-- ==== Sys2Proof/Machine/Arithmetic.lean ====
section
/-! DEFINITION. Arithmetic (spec 41_arithmetic.md R170 to R191), and the shared form of the eight ALU
operations (R112, R120). -/

namespace Sys2Proof.Machine

/-- The ALU operation on A and a byte: every operation but CMP writes A (R170, R171, R210, R220). -/
def aluStep (op : AluOp) (v : Byte) (s : State) : State :=
  let res := alu op s.flags s.a v
  (if op = .cmp then s else s.setReg .a res.value).setFlags res.flags

/-- The register and memory forms: a faulting read leaves A and the flags. -/
def aluOperandOp (op : AluOp) (o : Operand8) (s : State) : Out :=
  readOperand s o fun v => .next (aluStep op v s)

/-- The immediate forms. -/
def aluImmediateOp (op : AluOp) (v : Byte) (s : State) : Out := .next (aluStep op v s)

/-- INR (R184, R185): the flags are written before the operand, so a faulting write leaves them written. -/
def incrementOp (o : Operand8) (s : State) : Out :=
  readOperand s o fun v =>
    writeOperand (s.setFlags (incByte s.flags v).flags) o (incByte s.flags v).value .next

/-- DCR (R186, R187), in the same order. -/
def decrementOp (o : Operand8) (s : State) : Out :=
  readOperand s o fun v =>
    writeOperand (s.setFlags (decByte s.flags v).flags) o (decByte s.flags v).value .next

/-- INX (R188). -/
def inxOp (rp : RegPair) (s : State) : Out := .next (s.setPair rp (s.pair rp + 1))

/-- DCX (R189). -/
def dcxOp (rp : RegPair) (s : State) : Out := .next (s.setPair rp (s.pair rp - 1))

/-- DAD (R190): the sum is computed widened and its carry is CY. -/
def dadOp (rp : RegPair) (s : State) : Out :=
  let sum := s.hl.toNat + (s.pair rp).toNat
  .next ((s.setFlags { s.flags with cy := decide (0xFFFF < sum) }).setPair .hl (BitVec.ofNat 16 sum))

/-- An operation on A alone, with the flags it leaves. -/
def accStep (f : Flags → Byte → AluResult) (s : State) : Out :=
  .next ((s.setReg .a (f s.flags s.a).value).setFlags (f s.flags s.a).flags)

/-- DAA (R191). -/
def daaOp (s : State) : Out := accStep daaByte s

/-! One meaning per instruction, named after its constructor. -/

/-- INX B (R188). -/
def execInxB (s : State) : Out := inxOp .bc s
/-- INR B (R184). -/
def execInrB (s : State) : Out := incrementOp (.reg .b) s
/-- DCR B (R186). -/
def execDcrB (s : State) : Out := decrementOp (.reg .b) s
/-- DAD B (R190). -/
def execDadB (s : State) : Out := dadOp .bc s
/-- DCX B (R189). -/
def execDcxB (s : State) : Out := dcxOp .bc s
/-- INR C (R184). -/
def execInrC (s : State) : Out := incrementOp (.reg .c) s
/-- DCR C (R186). -/
def execDcrC (s : State) : Out := decrementOp (.reg .c) s
/-- INX D (R188). -/
def execInxD (s : State) : Out := inxOp .de s
/-- INR D (R184). -/
def execInrD (s : State) : Out := incrementOp (.reg .d) s
/-- DCR D (R186). -/
def execDcrD (s : State) : Out := decrementOp (.reg .d) s
/-- DAD D (R190). -/
def execDadD (s : State) : Out := dadOp .de s
/-- DCX D (R189). -/
def execDcxD (s : State) : Out := dcxOp .de s
/-- INR E (R184). -/
def execInrE (s : State) : Out := incrementOp (.reg .e) s
/-- DCR E (R186). -/
def execDcrE (s : State) : Out := decrementOp (.reg .e) s
/-- INX H (R188). -/
def execInxH (s : State) : Out := inxOp .hl s
/-- INR H (R184). -/
def execInrH (s : State) : Out := incrementOp (.reg .h) s
/-- DCR H (R186). -/
def execDcrH (s : State) : Out := decrementOp (.reg .h) s
/-- DAA (R191). -/
def execDaa (s : State) : Out := daaOp s
/-- DAD H (R190). -/
def execDadH (s : State) : Out := dadOp .hl s
/-- DCX H (R189). -/
def execDcxH (s : State) : Out := dcxOp .hl s
/-- INR L (R184). -/
def execInrL (s : State) : Out := incrementOp (.reg .l) s
/-- DCR L (R186). -/
def execDcrL (s : State) : Out := decrementOp (.reg .l) s
/-- INX SP (R188). -/
def execInxSP (s : State) : Out := inxOp .sp s
/-- INR M (R185). -/
def execInrM (s : State) : Out := incrementOp .m s
/-- DCR M (R187). -/
def execDcrM (s : State) : Out := decrementOp .m s
/-- DAD SP (R190). -/
def execDadSP (s : State) : Out := dadOp .sp s
/-- DCX SP (R189). -/
def execDcxSP (s : State) : Out := dcxOp .sp s
/-- INR A (R184). -/
def execInrA (s : State) : Out := incrementOp (.reg .a) s
/-- DCR A (R186). -/
def execDcrA (s : State) : Out := decrementOp (.reg .a) s
/-- ADD B (R172). -/
def execAddB (s : State) : Out := aluOperandOp .add (.reg .b) s
/-- ADD C (R172). -/
def execAddC (s : State) : Out := aluOperandOp .add (.reg .c) s
/-- ADD D (R172). -/
def execAddD (s : State) : Out := aluOperandOp .add (.reg .d) s
/-- ADD E (R172). -/
def execAddE (s : State) : Out := aluOperandOp .add (.reg .e) s
/-- ADD H (R172). -/
def execAddH (s : State) : Out := aluOperandOp .add (.reg .h) s
/-- ADD L (R172). -/
def execAddL (s : State) : Out := aluOperandOp .add (.reg .l) s
/-- ADD M (R173). -/
def execAddM (s : State) : Out := aluOperandOp .add .m s
/-- ADD A (R172). -/
def execAddA (s : State) : Out := aluOperandOp .add (.reg .a) s
/-- ADC B (R175). -/
def execAdcB (s : State) : Out := aluOperandOp .adc (.reg .b) s
/-- ADC C (R175). -/
def execAdcC (s : State) : Out := aluOperandOp .adc (.reg .c) s
/-- ADC D (R175). -/
def execAdcD (s : State) : Out := aluOperandOp .adc (.reg .d) s
/-- ADC E (R175). -/
def execAdcE (s : State) : Out := aluOperandOp .adc (.reg .e) s
/-- ADC H (R175). -/
def execAdcH (s : State) : Out := aluOperandOp .adc (.reg .h) s
/-- ADC L (R175). -/
def execAdcL (s : State) : Out := aluOperandOp .adc (.reg .l) s
/-- ADC M (R176). -/
def execAdcM (s : State) : Out := aluOperandOp .adc .m s
/-- ADC A (R175). -/
def execAdcA (s : State) : Out := aluOperandOp .adc (.reg .a) s
/-- SUB B (R178). -/
def execSubB (s : State) : Out := aluOperandOp .sub (.reg .b) s
/-- SUB C (R178). -/
def execSubC (s : State) : Out := aluOperandOp .sub (.reg .c) s
/-- SUB D (R178). -/
def execSubD (s : State) : Out := aluOperandOp .sub (.reg .d) s
/-- SUB E (R178). -/
def execSubE (s : State) : Out := aluOperandOp .sub (.reg .e) s
/-- SUB H (R178). -/
def execSubH (s : State) : Out := aluOperandOp .sub (.reg .h) s
/-- SUB L (R178). -/
def execSubL (s : State) : Out := aluOperandOp .sub (.reg .l) s
/-- SUB M (R179). -/
def execSubM (s : State) : Out := aluOperandOp .sub .m s
/-- SUB A (R178). -/
def execSubA (s : State) : Out := aluOperandOp .sub (.reg .a) s
/-- SBB B (R181). -/
def execSbbB (s : State) : Out := aluOperandOp .sbb (.reg .b) s
/-- SBB C (R181). -/
def execSbbC (s : State) : Out := aluOperandOp .sbb (.reg .c) s
/-- SBB D (R181). -/
def execSbbD (s : State) : Out := aluOperandOp .sbb (.reg .d) s
/-- SBB E (R181). -/
def execSbbE (s : State) : Out := aluOperandOp .sbb (.reg .e) s
/-- SBB H (R181). -/
def execSbbH (s : State) : Out := aluOperandOp .sbb (.reg .h) s
/-- SBB L (R181). -/
def execSbbL (s : State) : Out := aluOperandOp .sbb (.reg .l) s
/-- SBB M (R182). -/
def execSbbM (s : State) : Out := aluOperandOp .sbb .m s
/-- SBB A (R181). -/
def execSbbA (s : State) : Out := aluOperandOp .sbb (.reg .a) s
/-- ADI d8 (R174). -/
def execAdi (v : Byte) (s : State) : Out := aluImmediateOp .add v s
/-- ACI d8 (R177). -/
def execAci (v : Byte) (s : State) : Out := aluImmediateOp .adc v s
/-- SUI d8 (R180). -/
def execSui (v : Byte) (s : State) : Out := aluImmediateOp .sub v s
/-- SBI d8 (R183). -/
def execSbi (v : Byte) (s : State) : Out := aluImmediateOp .sbb v s

end Sys2Proof.Machine
end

TASK INSTRUCTIONS
Look above and repeat, character for character, the lines from the first one to the line with "def aluImmediateOp (op", counting both.

ANSWER AREA
-- ==== Sys2Proof/Machine/Arithmetic.lean ====
section
/-! DEFINITION. Arithmetic (spec 41_arithmetic.md R170 to R191), and the shared form of the eight ALU
operations (R112, R120). -/

namespace Sys2Proof.Machine

/-- The ALU operation on A and a byte: every operation but CMP writes A (R170, R171, R210, R220). -/
def aluStep (op : AluOp) (v : Byte) (s : State) : State :=
  let res := alu op s.flags s.a v
  (if op = .cmp then s else s.setReg .a res.value).setFlags res.flags

/-- The register and memory forms: a faulting read leaves A and the flags. -/
def aluOperandOp (op : AluOp) (o : Operand8) (s : State) : Out :=
  readOperand s o fun v => .next (aluStep op v s)

/-- The immediate forms. -/
def aluImmediateOp (op : AluOp) (v : Byte) (s : State) : Out := .next (aluStep op v s)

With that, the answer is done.